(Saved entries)
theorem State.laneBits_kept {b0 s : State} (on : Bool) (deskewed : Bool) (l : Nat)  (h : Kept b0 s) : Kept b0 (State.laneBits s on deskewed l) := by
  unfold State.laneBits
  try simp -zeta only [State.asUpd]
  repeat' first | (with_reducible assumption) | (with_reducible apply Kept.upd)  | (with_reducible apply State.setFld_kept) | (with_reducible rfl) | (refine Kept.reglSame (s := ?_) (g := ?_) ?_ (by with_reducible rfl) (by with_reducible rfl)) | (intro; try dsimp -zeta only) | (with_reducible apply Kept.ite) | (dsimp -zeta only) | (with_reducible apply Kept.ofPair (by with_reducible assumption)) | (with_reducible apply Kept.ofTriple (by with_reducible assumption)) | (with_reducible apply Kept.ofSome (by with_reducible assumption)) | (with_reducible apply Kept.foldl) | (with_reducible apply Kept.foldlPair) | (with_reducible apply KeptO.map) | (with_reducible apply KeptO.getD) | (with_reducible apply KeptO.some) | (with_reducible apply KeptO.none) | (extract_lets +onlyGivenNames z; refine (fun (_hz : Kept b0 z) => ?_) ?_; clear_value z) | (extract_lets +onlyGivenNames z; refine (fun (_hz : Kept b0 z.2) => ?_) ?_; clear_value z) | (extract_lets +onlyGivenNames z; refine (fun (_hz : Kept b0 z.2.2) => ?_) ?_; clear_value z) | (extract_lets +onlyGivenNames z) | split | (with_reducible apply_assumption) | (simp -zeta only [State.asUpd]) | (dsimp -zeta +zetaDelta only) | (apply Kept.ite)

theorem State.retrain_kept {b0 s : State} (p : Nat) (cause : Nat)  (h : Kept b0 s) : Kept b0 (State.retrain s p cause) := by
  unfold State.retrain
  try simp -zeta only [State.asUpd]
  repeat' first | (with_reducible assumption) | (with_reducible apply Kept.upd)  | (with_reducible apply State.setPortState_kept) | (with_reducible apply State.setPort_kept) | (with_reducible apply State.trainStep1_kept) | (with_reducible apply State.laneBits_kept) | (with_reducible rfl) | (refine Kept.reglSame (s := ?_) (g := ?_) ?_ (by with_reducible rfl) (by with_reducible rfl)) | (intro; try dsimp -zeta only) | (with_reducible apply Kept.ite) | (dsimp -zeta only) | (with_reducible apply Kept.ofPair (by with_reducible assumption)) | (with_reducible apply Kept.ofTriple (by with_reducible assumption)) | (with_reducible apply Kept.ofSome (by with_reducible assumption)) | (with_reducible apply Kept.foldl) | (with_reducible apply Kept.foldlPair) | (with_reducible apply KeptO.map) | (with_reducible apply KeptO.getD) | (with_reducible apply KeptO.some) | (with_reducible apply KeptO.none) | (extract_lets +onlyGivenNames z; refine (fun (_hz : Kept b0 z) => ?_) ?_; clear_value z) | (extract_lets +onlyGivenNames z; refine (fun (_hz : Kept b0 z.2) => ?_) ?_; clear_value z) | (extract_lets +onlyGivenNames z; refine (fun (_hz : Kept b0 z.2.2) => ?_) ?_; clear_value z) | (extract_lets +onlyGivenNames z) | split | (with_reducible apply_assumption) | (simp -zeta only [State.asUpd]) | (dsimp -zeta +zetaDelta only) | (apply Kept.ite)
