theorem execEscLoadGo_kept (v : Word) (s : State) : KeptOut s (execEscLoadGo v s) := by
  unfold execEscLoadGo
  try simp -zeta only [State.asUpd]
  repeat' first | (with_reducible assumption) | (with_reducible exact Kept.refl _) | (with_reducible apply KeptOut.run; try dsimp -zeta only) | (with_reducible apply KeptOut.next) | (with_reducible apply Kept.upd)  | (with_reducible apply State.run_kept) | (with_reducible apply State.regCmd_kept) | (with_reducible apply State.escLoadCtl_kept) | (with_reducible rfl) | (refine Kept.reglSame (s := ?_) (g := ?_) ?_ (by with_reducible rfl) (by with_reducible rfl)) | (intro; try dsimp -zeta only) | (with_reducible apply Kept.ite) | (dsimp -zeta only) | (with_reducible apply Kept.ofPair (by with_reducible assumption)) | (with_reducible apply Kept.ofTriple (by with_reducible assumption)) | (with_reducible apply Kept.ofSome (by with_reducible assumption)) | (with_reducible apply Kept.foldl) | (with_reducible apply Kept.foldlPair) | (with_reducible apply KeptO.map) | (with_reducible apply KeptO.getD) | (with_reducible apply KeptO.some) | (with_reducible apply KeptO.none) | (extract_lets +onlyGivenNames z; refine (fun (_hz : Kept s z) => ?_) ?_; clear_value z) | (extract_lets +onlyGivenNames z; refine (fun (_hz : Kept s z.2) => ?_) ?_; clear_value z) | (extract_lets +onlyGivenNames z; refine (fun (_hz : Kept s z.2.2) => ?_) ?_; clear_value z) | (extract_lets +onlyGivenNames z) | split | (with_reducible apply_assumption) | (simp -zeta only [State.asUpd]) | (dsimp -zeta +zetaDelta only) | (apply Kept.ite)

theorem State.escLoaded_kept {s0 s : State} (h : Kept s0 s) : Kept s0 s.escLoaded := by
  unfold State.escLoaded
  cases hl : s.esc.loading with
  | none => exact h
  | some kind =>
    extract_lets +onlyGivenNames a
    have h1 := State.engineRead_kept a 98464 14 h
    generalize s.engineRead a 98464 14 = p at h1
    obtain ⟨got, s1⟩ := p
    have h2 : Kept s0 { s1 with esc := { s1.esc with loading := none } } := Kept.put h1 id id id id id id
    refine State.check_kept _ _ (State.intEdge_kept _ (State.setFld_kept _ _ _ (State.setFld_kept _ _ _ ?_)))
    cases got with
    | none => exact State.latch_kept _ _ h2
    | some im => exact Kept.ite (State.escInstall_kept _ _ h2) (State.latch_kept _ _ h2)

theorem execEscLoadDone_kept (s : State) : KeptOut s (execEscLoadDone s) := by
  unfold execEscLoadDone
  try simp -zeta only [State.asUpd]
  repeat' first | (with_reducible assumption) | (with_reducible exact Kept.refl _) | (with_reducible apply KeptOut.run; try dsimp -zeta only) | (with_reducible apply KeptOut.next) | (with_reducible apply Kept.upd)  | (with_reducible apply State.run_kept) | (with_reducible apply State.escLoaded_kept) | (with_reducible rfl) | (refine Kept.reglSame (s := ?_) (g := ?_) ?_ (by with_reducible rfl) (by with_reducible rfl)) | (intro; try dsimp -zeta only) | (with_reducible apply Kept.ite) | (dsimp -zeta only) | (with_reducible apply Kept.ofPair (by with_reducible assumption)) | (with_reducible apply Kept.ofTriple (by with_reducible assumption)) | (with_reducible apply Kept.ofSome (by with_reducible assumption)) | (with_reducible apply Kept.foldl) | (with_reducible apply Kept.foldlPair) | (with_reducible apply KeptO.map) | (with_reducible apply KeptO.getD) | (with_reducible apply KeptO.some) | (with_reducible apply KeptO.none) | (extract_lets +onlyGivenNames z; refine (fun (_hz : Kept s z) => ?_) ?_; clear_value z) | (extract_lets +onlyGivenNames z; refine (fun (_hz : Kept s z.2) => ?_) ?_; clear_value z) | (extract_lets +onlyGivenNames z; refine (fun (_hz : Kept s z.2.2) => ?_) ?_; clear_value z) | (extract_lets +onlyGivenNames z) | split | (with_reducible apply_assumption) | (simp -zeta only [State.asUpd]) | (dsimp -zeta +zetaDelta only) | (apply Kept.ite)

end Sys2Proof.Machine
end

AIM OF THE EXERCISE ::
Return all of the data word for word.

EXERCISE OUTPUT ::
theorem State.laneBits_kept {b0 s : State} (on : Bool) (deskewed : Bool) (l : Nat)  (h : Kept b0 s) : Kept b0 (State.laneBits s on deskewed l) := by
  unfold State.laneBits
  try simp -zeta only [State.asUpd]
  repeat' first | (with_reducible assumption) | (with_reducible apply Kept.upd)  | (with_reducible apply State.setFld_kept) | (with_reducible rfl) | (refine Kept.reglSame (s := ?_) (g := ?_) ?_ (by with_reducible rfl) (by with_reducible rfl)) | (intro; try dsimp -zeta only) | (with_reducible apply Kept.ite) | (dsimp -zeta only) | (with_reducible apply Kept.ofPair (by with_reducible assumption)) | (with_reducible apply Kept.ofTriple (by with_reducible assumption)) | (with_reducible apply Kept.ofSome (by with_reducible assumption)) | (with_reducible apply Kept.foldl) | (with_reducible apply Kept.foldlPair) | (with_reducible apply KeptO.map) | (with_reducible apply KeptO.getD) | (with_reducible apply KeptO.some) | (with_reducible apply KeptO.none) | (extract_lets +onlyGivenNames z; refine (fun (_hz : Kept b0 z) => ?_) ?_; clear_value z) | (extract_lets +onlyGivenNames z; refine (fun (_hz : Kept b0 z.2) => ?_) ?_; clear_value z) | (extract_lets +onlyGivenNames z; refine (fun (_hz : Kept b0 z.2.2) => ?_) ?_; clear_value z) | (extract_lets +onlyGivenNames z) | split | (with_reducible apply_assumption) | (simp -zeta only [State.asUpd]) | (dsimp -zeta +zetaDelta only) | (apply Kept.ite)

theorem State.retrain_kept {b0 s : State} (p : Nat) (cause : Nat)  (h : Kept b0 s) : Kept b0 (State.retrain s p cause) := by
  unfold State.retrain
  try simp -zeta only [State.asUpd]
  repeat' first | (with_reducible assumption) | (with_reducible apply Kept.upd)  | (with_reducible apply State.setPortState_kept) | (with_reducible apply State.setPort_kept) | (with_reducible apply State.trainStep1_kept) | (with_reducible apply State.laneBits_kept) | (with_reducible rfl) | (refine Kept.reglSame (s := ?_) (g := ?_) ?_ (by with_reducible rfl) (by with_reducible rfl)) | (intro; try dsimp -zeta only) | (with_reducible apply Kept.ite) | (dsimp -zeta only) | (with_reducible apply Kept.ofPair (by with_reducible assumption)) | (with_reducible apply Kept.ofTriple (by with_reducible assumption)) | (with_reducible apply Kept.ofSome (by with_reducible assumption)) | (with_reducible apply Kept.foldl) | (with_reducible apply Kept.foldlPair) | (with_reducible apply KeptO.map) | (with_reducible apply KeptO.getD) | (with_reducible apply KeptO.some) | (with_reducible apply KeptO.none) | (extract_lets +onlyGivenNames z; refine (fun (_hz : Kept b0 z) => ?_) ?_; clear_value z) | (extract_lets +onlyGivenNames z; refine (fun (_hz : Kept b0 z.2) => ?_) ?_; clear_value z) | (extract_lets +onlyGivenNames z; refine (fun (_hz : Kept b0 z.2.2) => ?_) ?_; clear_value z) | (extract_lets +onlyGivenNames z) | split | (with_reducible apply_assumption) | (simp -zeta only [State.asUpd]) | (dsimp -zeta +zetaDelta only) | (apply Kept.ite)
theorem execEscLoadGo_kept (v : Word) (s : State) : KeptOut s (execEscLoadGo v s) := by
  unfold execEscLoadGo
  try simp -zeta only [State.asUpd]
  repeat' first | (with_reducible assumption) | (with_reducible exact Kept.refl _) | (with_reducible apply KeptOut.run; try dsimp -zeta only) | (with_reducible apply KeptOut.next) | (with_reducible apply Kept.upd)  | (with_reducible apply State.run_kept) | (with_reducible apply State.regCmd_kept) | (with_reducible apply State.escLoadCtl_kept) | (with_reducible rfl) | (refine Kept.reglSame (s := ?_) (g := ?_) ?_ (by with_reducible rfl) (by with_reducible rfl)) | (intro; try dsimp -zeta only) | (with_reducible apply Kept.ite) | (dsimp -zeta only) | (with_reducible apply Kept.ofPair (by with_reducible assumption)) | (with_reducible apply Kept.ofTriple (by with_reducible assumption)) | (with_reducible apply Kept.ofSome (by with_reducible assumption)) | (with_reducible apply Kept.foldl) | (with_reducible apply Kept.foldlPair) | (with_reducible apply KeptO.map) | (with_reducible apply KeptO.getD) | (with_reducible apply KeptO.some) | (with_reducible apply KeptO.none) | (extract_lets +onlyGivenNames z; refine (fun (_hz : Kept s z) => ?_) ?_; clear_value z) | (extract_lets +onlyGivenNames z; refine (fun (_hz : Kept s z.2) => ?_) ?_; clear_value z) | (extract_lets +onlyGivenNames z; refine (fun (_hz : Kept s z.2.2) => ?_) ?_; clear_value z) | (extract_lets +onlyGivenNames z) | split | (with_reducible apply_assumption) | (simp -zeta only [State.asUpd]) | (dsimp -zeta +zetaDelta only) | (apply Kept.ite)

theorem State.escLoaded_kept {s0 s : State} (h : Kept s0 s) : Kept s0 s.escLoaded := by
  unfold State.escLoaded
  cases hl : s.esc.loading with
  | none => exact h
  | some kind =>
    extract_lets +onlyGivenNames a
    have h1 := State.engineRead_kept a 98464 14 h
    generalize s.engineRead a 98464 14 = p at h1
    obtain ⟨got, s1⟩ := p
    have h2 : Kept s0 { s1 with esc := { s1.esc with loading := none } } := Kept.put h1 id id id id id id
    refine State.check_kept _ _ (State.intEdge_kept _ (State.setFld_kept _ _ _ (State.setFld_kept _ _ _ ?_)))
    cases got with
    | none => exact State.latch_kept _ _ h2
    | some im => exact Kept.ite (State.escInstall_kept _ _ h2) (State.latch_kept _ _ h2)

theorem execEscLoadDone_kept (s : State) : KeptOut s (execEscLoadDone s) := by
  unfold execEscLoadDone
  try simp -zeta only [State.asUpd]
  repeat' first | (with_reducible assumption) | (with_reducible exact Kept.refl _) | (with_reducible apply KeptOut.run; try dsimp -zeta only) | (with_reducible apply KeptOut.next) | (with_reducible apply Kept.upd)  | (with_reducible apply State.run_kept) | (with_reducible apply State.escLoaded_kept) | (with_reducible rfl) | (refine Kept.reglSame (s := ?_) (g := ?_) ?_ (by with_reducible rfl) (by with_reducible rfl)) | (intro; try dsimp -zeta only) | (with_reducible apply Kept.ite) | (dsimp -zeta only) | (with_reducible apply Kept.ofPair (by with_reducible assumption)) | (with_reducible apply Kept.ofTriple (by with_reducible assumption)) | (with_reducible apply Kept.ofSome (by with_reducible assumption)) | (with_reducible apply Kept.foldl) | (with_reducible apply Kept.foldlPair) | (with_reducible apply KeptO.map) | (with_reducible apply KeptO.getD) | (with_reducible apply KeptO.some) | (with_reducible apply KeptO.none) | (extract_lets +onlyGivenNames z; refine (fun (_hz : Kept s z) => ?_) ?_; clear_value z) | (extract_lets +onlyGivenNames z; refine (fun (_hz : Kept s z.2) => ?_) ?_; clear_value z) | (extract_lets +onlyGivenNames z; refine (fun (_hz : Kept s z.2.2) => ?_) ?_; clear_value z) | (extract_lets +onlyGivenNames z) | split | (with_reducible apply_assumption) | (simp -zeta only [State.asUpd]) | (dsimp -zeta +zetaDelta only) | (apply Kept.ite)

end Sys2Proof.Machine
end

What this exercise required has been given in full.